There's no real bombshell to explain the big shift in sentiment.
But the US Federal Open Market Committee (FOMC) is set to announce its next interest rate decision in the ongoing battle with inflation on Wednesday (Thursday morning Aussie time). And with a few days of outsized gains behind us, it looks like there's some money being taken off the table today by jittery investors.
Consensus estimates overwhelmingly expect the Fed will keep rates on hold at the current 5.25% to 5.50% range.
In fact, the CME FedWatch Tool, futures are factoring in 99% odds of a Fed pause this week.

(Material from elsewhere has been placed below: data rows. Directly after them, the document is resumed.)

/-- SPAN_RECONSTRUCT (R300, R316): a row that is wanted is regenerated once k of its data sets are had, within the budget that
parity leaves; more than p members unavailable fail it. -/
def execSpanReconstruct (slot row : Nat) (s : State) : Host.Outcome State Fault Refusal :=
  nextDev s fun d =>
    match d.spanAt slot, d.spn.recons.find? fun r => r.slot == slot && r.row == row && r.out.isNone && ! r.failed with
    | some sp, some r =>
      let x := sp.descOf row
      let (d, have_, gone) := d.rowHave s.hbm slot row r.member sp
      let at_ (f : Recon → Recon) (q : Recon) : Recon := if q.slot = slot ∧ q.row = row ∧ q.member = r.member then f q else q
      let set (d : Dev) (f : Recon → Recon) : Dev := { d with spn := { d.spn with recons := d.spn.recons.map (at_ f) } }
      let tell (d : Dev) (ok : Nat) : Dev :=
        match (d.memberTp sp row r.member), (sp.memsOf row)[r.member]? with
        | some t, some m =>
          match (d.rdAt t).sets.find? fun y => mapRow m.map y.no == some row with
          | some y => if (d.rdAt t).asked then d.postEvent 0x49 blkDec t [item t, item y.no, item x.id, item ok] else d
          | none => d
        | _, _ => d
      if x.p < gone + 1 then tell (set d fun q => { q with failed := true }) 2
      else if have_.length < x.k then d
      else if r.made.isNone then set d fun q => { q with made := some 0 }
      else if r.made ≠ some parityTotal then d
      else
        match rebuildMember x.k x.p (have_.take x.k) r.member with
        | none => tell (set d fun q => { q with failed := true }) 2
        | some bs =>
          let other := ((have_.head?.map fun y => y.2.take 256).getD [])
          let no := ((sp.memsOf row)[r.member]?.bind fun m => mapDs m.map row).getD 0
          let vol := ((sp.memsOf row)[r.member]?.map (·.vol)).getD 0
          let pay := identFor other r.member x.k vol no (leAt other 22 2) false ++ bs.drop 256
          let d := tell (set d fun q => { q with out := some pay }) 1
          match d.memberTp sp row r.member, (sp.memsOf row)[r.member]? with
          | some t, some m => d.modRd t fun q => { q with sets := q.sets.map fun y => if mapRow m.map y.no = some row ∧ ! y.decided then { y with given := some pay } else y }
          | _, _ => d
    | _, _ => d

/-! ### What a payload holds (R131 to R135, R168, R254) -/

/-- A directory entry as it is read. -/
structure DirEnt where
  session : Nat
  tenant : Nat
  ord : Nat
  off : Nat
  len : Nat
  deriving DecidableEq, Repr

/-- The entries of a payload's directory, if the identity part, content part and directory pass R168. -/
def readDir (p : List Byte) : Option (List DirEnt) :=
  let dirLen := leAt p 256 4
  let n := leAt p 260 2
  let used := leAt p 264 4
  let es := (List.range n).map fun i =>
    let e := slice p (512 + 16 * i) 16
    ({ session := leAt e 0 3, tenant := leAt e 4 2, ord := leAt e 6 5, off := leAt e 11 3, len := leAt e 14 2 } : DirEnt)
  let ok := crc32cOk (p.take 256) && leAt p 0 4 == 0x46440001 && crc32cOk (slice p 256 256) && decide (n ≤ 8192) && dirLen == 16 * n
    && decide (used ≤ payloadLen) && (crc32c (slice p 512 dirLen)).toNat == leAt p 268 4
  if ok ∧ es.all (fun e => decide (512 + dirLen ≤ 16 * e.off) && decide (16 * (e.off + e.len) ≤ used) && decide (e.len ≤ 4131)) then some es else none

/-- Bytes `a` to `a + n - 1` touch a sub data set of a list. -/
def touches (bad : List Nat) (a n : Nat) : Bool := bad.any fun s => decide (s * sdsBytes < a + n) && decide (a < (s + 1) * sdsBytes)

/-- A chunk header passes R101 within its extent. -/
def headerOk (h : List Byte) (extent : Nat) : Bool :=
  let o := hdrOrigLen h
  let st := hdrStoredLen h
  let tag := if hdrEnc h then 16 else 0
  leAt h 0 1 < 16 && ! bitOf (leAt h 0 1) 2 && hdrPieces h != 0 && decide (8 ≤ o) && decide (o ≤ 65536)
    && decide (st ≤ lzBound o + tag) && (hdrComp h || st == o + tag) && decide (32 + st ≤ extent)
    && bits (leAt h 21 7) 48 8 == 0

/-- Put a chunk on its way through decryption and decompression (R57, R101, R254). -/
def Dev.extract (d : Dev) (cmd : Nat) (vol : BitVec 64) (no : Nat) (salt : BitVec 32) (p : List Byte) (bad : List Nat) (poison : List Bool) (e : DirEnt) : Dev :=
  let a := 16 * e.off
  let n := 16 * e.len
  let head := slice p a 32
  let body := slice p (a + 32) (hdrStoredLen head)
  let pois := (poison.drop (a / 32)).take (ceilDiv (a + n) 32 - a / 32)
  let err := if touches bad a n then some (stReadError, 0) else if ! headerOk head n then some (stIntegrity, 0) else none
  let enc := hdrEnc head && err.isNone
  let i := leAt head 6 2
  let err := if enc ∧ d.hlt.kek.isNone then some (stKeyDenied, 0) else err
  let c : RdChunk := { cmd := cmd, vol := vol, ds := no, head := head, body := body, salt := salt, poison := pois, skew := a % 32, ord := e.ord
                       plain := if enc then none else some body, err := err, vis := d.nextVis }
  let id := d.dru.nextRd
  let d : Dev := { d with dru := { d.dru with rd := tput d.dru.rd id c, nextRd := id + 1 } }
  let d : Dev := { d with spn := { d.spn with placed := d.spn.placed + 1 } }
  if enc ∧ err.isNone then
    let d := if (d.dru.keys.any fun k => k.index == i) ∨ d.dru.fetching.contains i then d else d.fetchKey i
    { d with dru := { d.dru with cipq := d.dru.cipq ++ [({ rd := true, id := id }, hdrStoredLen head)] } }
  else d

Futures indicate 70% odds the central bank will also hold rates tight at the following meeting, on 1 November.
Interestingly, many economists disagree.
Perhaps throwing up some headwinds for US stocks and the ASX 200 is sentiment reflected by this survey of economists by the Financial Times (courtesy of the AFR).
More than 40% of surveyed economists said they believe the Fed will hike rates at least two more times before getting the inflation genie back in the bottle.
According to Julie Smith, professor of economics at Lafayette College:
Some of the signals that we're getting are that policy isn't that tight… It doesn't seem like there is enough pullback from consumers to slow the economy, and I think that's really the issue.
What else is pushing and pulling on markets?
It's also important to remember just how high interest rates have already gone over the past 18 months.
Money market funds are now offering yields of more than 5%, with a lot less risk than investing in ASX 200 shares.
With yields on the rise from virtually zero in early 2022, some US$1 trillion has already poured into global money market funds so far in 2023.
Atop the more attractive yields, the rush into cash funds is also likely being fuelled by investor nerves in these uncertain times.
Yet while 5% interest isn't bad, it's well below the 12% one-year returns delivered by the S&P/ASX 200 Gross Total Return Index (ASX: XJT), which includes reinvested dividends.
And it's not even close to the 21% one-year gains posted by the ASX All Tech Index.
While long-term investors may be watching their portfolio dip today, once the broader jitters settle and some of that trillion-plus dollars returns to the stock markets, that cash pile could fuel a big rally.
That's a rally investors waiting on the sidelines too long will likely miss out on.